== DATA SECTION ==
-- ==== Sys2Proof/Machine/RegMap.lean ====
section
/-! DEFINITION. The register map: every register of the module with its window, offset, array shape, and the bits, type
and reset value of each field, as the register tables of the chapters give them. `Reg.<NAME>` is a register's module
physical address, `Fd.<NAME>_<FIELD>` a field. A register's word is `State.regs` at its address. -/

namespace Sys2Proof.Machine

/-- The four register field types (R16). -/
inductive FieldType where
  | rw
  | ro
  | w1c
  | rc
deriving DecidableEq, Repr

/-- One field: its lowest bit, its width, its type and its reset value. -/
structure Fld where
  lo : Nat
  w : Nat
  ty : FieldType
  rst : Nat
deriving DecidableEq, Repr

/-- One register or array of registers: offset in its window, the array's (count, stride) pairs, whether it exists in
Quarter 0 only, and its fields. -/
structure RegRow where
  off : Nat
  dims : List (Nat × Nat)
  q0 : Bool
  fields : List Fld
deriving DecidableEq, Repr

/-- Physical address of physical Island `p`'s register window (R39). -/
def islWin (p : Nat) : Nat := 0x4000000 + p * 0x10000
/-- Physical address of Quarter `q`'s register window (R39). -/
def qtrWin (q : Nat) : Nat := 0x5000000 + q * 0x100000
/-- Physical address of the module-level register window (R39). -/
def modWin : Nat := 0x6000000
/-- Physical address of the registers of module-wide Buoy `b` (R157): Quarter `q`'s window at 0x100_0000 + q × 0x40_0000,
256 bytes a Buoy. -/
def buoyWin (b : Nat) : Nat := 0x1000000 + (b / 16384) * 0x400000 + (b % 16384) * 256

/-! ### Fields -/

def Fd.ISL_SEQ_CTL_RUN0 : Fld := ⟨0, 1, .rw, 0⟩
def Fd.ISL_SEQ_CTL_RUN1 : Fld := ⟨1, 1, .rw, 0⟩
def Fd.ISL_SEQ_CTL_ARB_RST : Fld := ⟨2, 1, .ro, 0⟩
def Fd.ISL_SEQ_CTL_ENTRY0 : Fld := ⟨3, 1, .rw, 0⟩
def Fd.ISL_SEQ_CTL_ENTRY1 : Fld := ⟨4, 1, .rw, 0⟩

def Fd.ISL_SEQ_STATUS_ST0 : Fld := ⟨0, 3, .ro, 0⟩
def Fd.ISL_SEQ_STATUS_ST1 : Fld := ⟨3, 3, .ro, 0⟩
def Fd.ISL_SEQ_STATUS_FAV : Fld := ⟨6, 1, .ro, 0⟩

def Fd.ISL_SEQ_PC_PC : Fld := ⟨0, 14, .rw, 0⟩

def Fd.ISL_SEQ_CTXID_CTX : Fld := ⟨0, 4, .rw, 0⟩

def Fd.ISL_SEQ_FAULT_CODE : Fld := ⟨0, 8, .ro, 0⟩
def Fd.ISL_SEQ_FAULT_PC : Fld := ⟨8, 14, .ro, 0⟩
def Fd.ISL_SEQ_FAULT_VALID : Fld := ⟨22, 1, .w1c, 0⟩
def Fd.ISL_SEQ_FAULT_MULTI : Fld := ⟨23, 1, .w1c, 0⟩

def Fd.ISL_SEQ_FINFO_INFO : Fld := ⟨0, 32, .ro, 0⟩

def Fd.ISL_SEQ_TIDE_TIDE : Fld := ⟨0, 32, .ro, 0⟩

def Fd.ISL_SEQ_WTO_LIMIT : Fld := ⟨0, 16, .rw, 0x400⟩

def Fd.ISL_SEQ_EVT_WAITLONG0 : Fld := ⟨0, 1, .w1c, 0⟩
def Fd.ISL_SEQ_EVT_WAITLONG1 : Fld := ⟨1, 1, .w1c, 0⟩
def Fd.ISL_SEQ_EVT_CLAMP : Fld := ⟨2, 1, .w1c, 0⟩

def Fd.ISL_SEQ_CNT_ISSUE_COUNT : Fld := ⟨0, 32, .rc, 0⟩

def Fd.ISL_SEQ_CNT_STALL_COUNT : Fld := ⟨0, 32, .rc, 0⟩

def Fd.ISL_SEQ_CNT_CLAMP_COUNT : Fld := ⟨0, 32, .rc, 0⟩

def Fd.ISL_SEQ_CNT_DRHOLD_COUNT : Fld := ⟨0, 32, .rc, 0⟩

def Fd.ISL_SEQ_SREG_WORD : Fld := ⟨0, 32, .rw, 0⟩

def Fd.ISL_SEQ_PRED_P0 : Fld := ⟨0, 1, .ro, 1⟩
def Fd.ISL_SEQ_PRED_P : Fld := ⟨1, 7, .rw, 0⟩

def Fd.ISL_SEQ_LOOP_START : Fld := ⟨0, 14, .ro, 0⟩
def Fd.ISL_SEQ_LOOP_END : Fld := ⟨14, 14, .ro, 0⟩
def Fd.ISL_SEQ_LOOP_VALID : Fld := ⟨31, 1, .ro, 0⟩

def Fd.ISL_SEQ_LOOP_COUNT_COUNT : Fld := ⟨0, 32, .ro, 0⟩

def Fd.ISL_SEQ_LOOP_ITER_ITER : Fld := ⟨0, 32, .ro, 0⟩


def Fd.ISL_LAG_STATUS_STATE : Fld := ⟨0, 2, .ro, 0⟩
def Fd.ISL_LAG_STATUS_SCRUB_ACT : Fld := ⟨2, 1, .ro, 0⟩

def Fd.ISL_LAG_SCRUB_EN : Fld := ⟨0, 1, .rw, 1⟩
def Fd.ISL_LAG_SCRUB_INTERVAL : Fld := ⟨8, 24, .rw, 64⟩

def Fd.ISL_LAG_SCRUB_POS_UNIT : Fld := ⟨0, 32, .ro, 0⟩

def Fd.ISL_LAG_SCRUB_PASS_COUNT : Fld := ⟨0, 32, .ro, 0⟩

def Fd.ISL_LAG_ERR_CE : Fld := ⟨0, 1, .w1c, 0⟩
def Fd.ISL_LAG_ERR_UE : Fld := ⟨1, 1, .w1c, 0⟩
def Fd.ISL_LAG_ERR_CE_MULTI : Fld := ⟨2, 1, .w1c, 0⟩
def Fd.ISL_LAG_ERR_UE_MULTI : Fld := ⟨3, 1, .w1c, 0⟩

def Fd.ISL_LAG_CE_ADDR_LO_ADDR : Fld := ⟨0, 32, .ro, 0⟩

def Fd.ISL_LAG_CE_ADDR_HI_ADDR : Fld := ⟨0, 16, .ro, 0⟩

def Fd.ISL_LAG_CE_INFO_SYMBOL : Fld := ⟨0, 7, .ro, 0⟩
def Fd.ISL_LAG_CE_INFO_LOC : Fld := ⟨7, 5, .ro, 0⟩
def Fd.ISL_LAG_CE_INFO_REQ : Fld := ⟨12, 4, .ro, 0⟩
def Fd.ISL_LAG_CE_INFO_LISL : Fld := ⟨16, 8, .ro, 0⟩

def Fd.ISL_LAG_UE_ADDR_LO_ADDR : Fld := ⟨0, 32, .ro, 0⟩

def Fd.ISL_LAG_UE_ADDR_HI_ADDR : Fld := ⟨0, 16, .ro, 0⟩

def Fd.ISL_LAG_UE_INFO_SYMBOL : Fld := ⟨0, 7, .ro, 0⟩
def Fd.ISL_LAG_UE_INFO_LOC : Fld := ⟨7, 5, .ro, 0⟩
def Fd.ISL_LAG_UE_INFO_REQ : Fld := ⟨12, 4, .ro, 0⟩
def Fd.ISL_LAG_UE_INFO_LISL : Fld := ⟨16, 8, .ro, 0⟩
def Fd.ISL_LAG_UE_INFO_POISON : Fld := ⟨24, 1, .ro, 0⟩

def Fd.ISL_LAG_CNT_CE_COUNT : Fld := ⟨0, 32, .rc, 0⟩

...

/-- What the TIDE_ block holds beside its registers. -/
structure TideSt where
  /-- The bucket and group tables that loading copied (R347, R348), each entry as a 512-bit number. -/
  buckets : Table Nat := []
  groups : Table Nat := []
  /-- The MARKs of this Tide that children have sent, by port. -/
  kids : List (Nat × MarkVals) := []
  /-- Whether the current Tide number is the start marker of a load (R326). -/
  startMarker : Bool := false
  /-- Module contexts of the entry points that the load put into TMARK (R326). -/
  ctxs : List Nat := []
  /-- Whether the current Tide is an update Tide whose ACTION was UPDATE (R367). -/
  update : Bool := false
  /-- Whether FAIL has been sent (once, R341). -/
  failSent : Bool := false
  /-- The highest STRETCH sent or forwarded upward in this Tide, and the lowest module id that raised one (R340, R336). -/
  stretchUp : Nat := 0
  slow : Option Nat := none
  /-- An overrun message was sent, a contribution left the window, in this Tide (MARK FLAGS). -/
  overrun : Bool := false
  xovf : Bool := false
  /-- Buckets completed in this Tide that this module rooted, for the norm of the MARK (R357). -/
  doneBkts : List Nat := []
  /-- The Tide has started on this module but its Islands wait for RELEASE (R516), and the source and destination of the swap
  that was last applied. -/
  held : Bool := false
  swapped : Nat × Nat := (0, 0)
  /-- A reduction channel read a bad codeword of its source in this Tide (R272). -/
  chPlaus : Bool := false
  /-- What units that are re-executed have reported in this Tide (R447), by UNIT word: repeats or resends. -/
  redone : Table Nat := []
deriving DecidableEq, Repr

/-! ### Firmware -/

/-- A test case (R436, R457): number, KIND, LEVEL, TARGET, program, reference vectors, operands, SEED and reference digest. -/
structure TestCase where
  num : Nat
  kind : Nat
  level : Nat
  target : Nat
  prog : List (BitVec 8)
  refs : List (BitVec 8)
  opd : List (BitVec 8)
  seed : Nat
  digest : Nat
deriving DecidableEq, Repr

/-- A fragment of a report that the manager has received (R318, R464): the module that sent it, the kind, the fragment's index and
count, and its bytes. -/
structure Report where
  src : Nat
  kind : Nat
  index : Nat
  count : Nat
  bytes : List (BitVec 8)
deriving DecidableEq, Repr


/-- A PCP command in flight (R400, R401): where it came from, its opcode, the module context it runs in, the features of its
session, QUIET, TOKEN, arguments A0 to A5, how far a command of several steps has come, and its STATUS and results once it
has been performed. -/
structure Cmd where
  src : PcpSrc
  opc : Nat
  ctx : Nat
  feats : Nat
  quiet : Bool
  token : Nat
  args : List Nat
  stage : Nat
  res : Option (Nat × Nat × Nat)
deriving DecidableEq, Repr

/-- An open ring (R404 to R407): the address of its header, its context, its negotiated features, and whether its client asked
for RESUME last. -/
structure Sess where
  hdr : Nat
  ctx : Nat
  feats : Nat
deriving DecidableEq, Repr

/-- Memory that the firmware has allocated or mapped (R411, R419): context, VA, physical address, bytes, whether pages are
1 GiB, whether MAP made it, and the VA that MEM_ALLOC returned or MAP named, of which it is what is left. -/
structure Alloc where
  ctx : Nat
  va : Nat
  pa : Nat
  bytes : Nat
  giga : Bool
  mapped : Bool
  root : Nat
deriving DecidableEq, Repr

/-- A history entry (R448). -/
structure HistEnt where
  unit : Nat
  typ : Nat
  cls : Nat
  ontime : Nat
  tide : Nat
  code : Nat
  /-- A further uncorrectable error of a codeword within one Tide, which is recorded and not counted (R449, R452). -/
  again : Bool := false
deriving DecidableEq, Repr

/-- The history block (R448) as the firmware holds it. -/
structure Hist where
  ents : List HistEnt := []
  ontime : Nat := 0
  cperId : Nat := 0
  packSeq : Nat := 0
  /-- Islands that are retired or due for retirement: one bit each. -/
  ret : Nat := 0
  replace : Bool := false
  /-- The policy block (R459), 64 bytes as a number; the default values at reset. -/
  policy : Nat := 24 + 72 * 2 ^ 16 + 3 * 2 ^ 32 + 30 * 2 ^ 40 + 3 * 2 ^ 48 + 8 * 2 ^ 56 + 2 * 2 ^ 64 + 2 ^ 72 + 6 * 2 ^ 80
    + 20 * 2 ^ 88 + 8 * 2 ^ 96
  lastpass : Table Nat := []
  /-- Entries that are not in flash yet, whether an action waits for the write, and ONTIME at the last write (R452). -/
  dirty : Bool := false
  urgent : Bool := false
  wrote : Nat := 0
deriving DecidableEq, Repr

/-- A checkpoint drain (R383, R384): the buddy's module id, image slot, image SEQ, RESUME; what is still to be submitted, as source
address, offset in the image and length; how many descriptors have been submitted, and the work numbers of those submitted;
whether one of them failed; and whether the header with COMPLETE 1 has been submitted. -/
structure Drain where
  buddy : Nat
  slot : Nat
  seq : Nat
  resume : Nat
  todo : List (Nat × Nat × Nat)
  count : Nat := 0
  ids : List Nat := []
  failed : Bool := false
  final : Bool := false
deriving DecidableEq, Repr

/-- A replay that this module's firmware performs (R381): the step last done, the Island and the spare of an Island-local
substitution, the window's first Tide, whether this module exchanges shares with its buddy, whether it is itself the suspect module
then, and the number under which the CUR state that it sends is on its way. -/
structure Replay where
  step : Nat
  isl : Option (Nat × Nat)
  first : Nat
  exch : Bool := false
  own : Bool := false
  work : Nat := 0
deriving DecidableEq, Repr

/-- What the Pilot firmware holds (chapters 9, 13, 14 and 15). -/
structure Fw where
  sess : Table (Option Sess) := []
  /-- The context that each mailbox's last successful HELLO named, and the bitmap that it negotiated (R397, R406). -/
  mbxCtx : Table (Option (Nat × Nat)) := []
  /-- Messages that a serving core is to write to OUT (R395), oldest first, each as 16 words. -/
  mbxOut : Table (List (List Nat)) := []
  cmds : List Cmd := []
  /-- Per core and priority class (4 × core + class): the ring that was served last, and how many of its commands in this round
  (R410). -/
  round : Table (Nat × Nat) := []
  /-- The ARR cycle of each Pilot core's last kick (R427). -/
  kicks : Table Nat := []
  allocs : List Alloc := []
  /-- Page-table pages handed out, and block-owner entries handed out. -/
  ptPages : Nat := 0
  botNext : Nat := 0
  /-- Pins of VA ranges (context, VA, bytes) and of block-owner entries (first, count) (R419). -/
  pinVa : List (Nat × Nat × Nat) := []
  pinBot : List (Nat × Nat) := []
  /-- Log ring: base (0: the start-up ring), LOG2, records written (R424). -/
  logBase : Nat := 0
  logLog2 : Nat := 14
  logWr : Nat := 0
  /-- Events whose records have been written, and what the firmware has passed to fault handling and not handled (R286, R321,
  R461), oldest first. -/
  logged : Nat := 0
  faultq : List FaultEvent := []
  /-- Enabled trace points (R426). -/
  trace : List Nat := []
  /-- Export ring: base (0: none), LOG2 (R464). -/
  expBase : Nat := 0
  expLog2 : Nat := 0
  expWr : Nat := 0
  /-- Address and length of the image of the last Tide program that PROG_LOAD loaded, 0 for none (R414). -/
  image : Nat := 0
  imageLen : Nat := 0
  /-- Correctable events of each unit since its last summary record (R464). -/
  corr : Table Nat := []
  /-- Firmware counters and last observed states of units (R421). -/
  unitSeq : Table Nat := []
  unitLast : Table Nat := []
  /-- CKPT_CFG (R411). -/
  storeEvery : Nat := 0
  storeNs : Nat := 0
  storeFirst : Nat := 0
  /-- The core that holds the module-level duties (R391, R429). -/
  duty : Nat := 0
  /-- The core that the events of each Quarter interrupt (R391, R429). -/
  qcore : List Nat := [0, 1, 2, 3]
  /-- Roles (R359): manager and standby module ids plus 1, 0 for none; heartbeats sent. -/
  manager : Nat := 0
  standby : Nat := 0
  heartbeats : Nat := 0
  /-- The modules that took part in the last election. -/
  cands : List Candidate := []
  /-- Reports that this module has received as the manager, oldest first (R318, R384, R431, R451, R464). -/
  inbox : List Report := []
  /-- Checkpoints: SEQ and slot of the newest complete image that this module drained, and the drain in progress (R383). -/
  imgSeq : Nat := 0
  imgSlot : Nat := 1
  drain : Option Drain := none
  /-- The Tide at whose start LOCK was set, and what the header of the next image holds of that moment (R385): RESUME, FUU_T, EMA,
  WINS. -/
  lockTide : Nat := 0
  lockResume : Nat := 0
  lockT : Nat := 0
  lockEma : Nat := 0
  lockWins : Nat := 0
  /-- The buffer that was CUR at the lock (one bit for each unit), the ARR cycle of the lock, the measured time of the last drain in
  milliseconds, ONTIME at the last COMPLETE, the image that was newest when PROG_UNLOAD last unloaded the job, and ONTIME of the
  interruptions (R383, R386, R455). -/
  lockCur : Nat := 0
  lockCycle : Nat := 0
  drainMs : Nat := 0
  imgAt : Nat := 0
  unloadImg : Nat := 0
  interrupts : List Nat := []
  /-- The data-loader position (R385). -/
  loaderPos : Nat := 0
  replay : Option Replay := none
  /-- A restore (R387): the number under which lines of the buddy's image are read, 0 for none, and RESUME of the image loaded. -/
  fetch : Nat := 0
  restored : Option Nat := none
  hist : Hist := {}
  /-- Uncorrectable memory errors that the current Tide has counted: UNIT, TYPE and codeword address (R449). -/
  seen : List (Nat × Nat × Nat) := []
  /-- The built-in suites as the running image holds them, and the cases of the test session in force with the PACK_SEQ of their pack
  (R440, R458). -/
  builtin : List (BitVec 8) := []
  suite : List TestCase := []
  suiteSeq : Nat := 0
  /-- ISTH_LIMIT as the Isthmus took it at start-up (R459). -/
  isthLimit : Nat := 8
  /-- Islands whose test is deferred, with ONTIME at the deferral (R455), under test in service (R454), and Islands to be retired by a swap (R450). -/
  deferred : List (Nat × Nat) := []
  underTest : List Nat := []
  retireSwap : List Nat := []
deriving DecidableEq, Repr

== ASSIGNMENT ==
The lines above from the one with "entry (R448). -/" through the one with "cperId : Nat := 0" are to be duplicated exactly, ends included, with nothing added.

== ANSWER TO THE EXERCISE ==
/-- A history entry (R448). -/
structure HistEnt where
  unit : Nat
  typ : Nat
  cls : Nat
  ontime : Nat
  tide : Nat
  code : Nat
  /-- A further uncorrectable error of a codeword within one Tide, which is recorded and not counted (R449, R452). -/
  again : Bool := false
deriving DecidableEq, Repr

/-- The history block (R448) as the firmware holds it. -/
structure Hist where
  ents : List HistEnt := []
  ontime : Nat := 0
  cperId : Nat := 0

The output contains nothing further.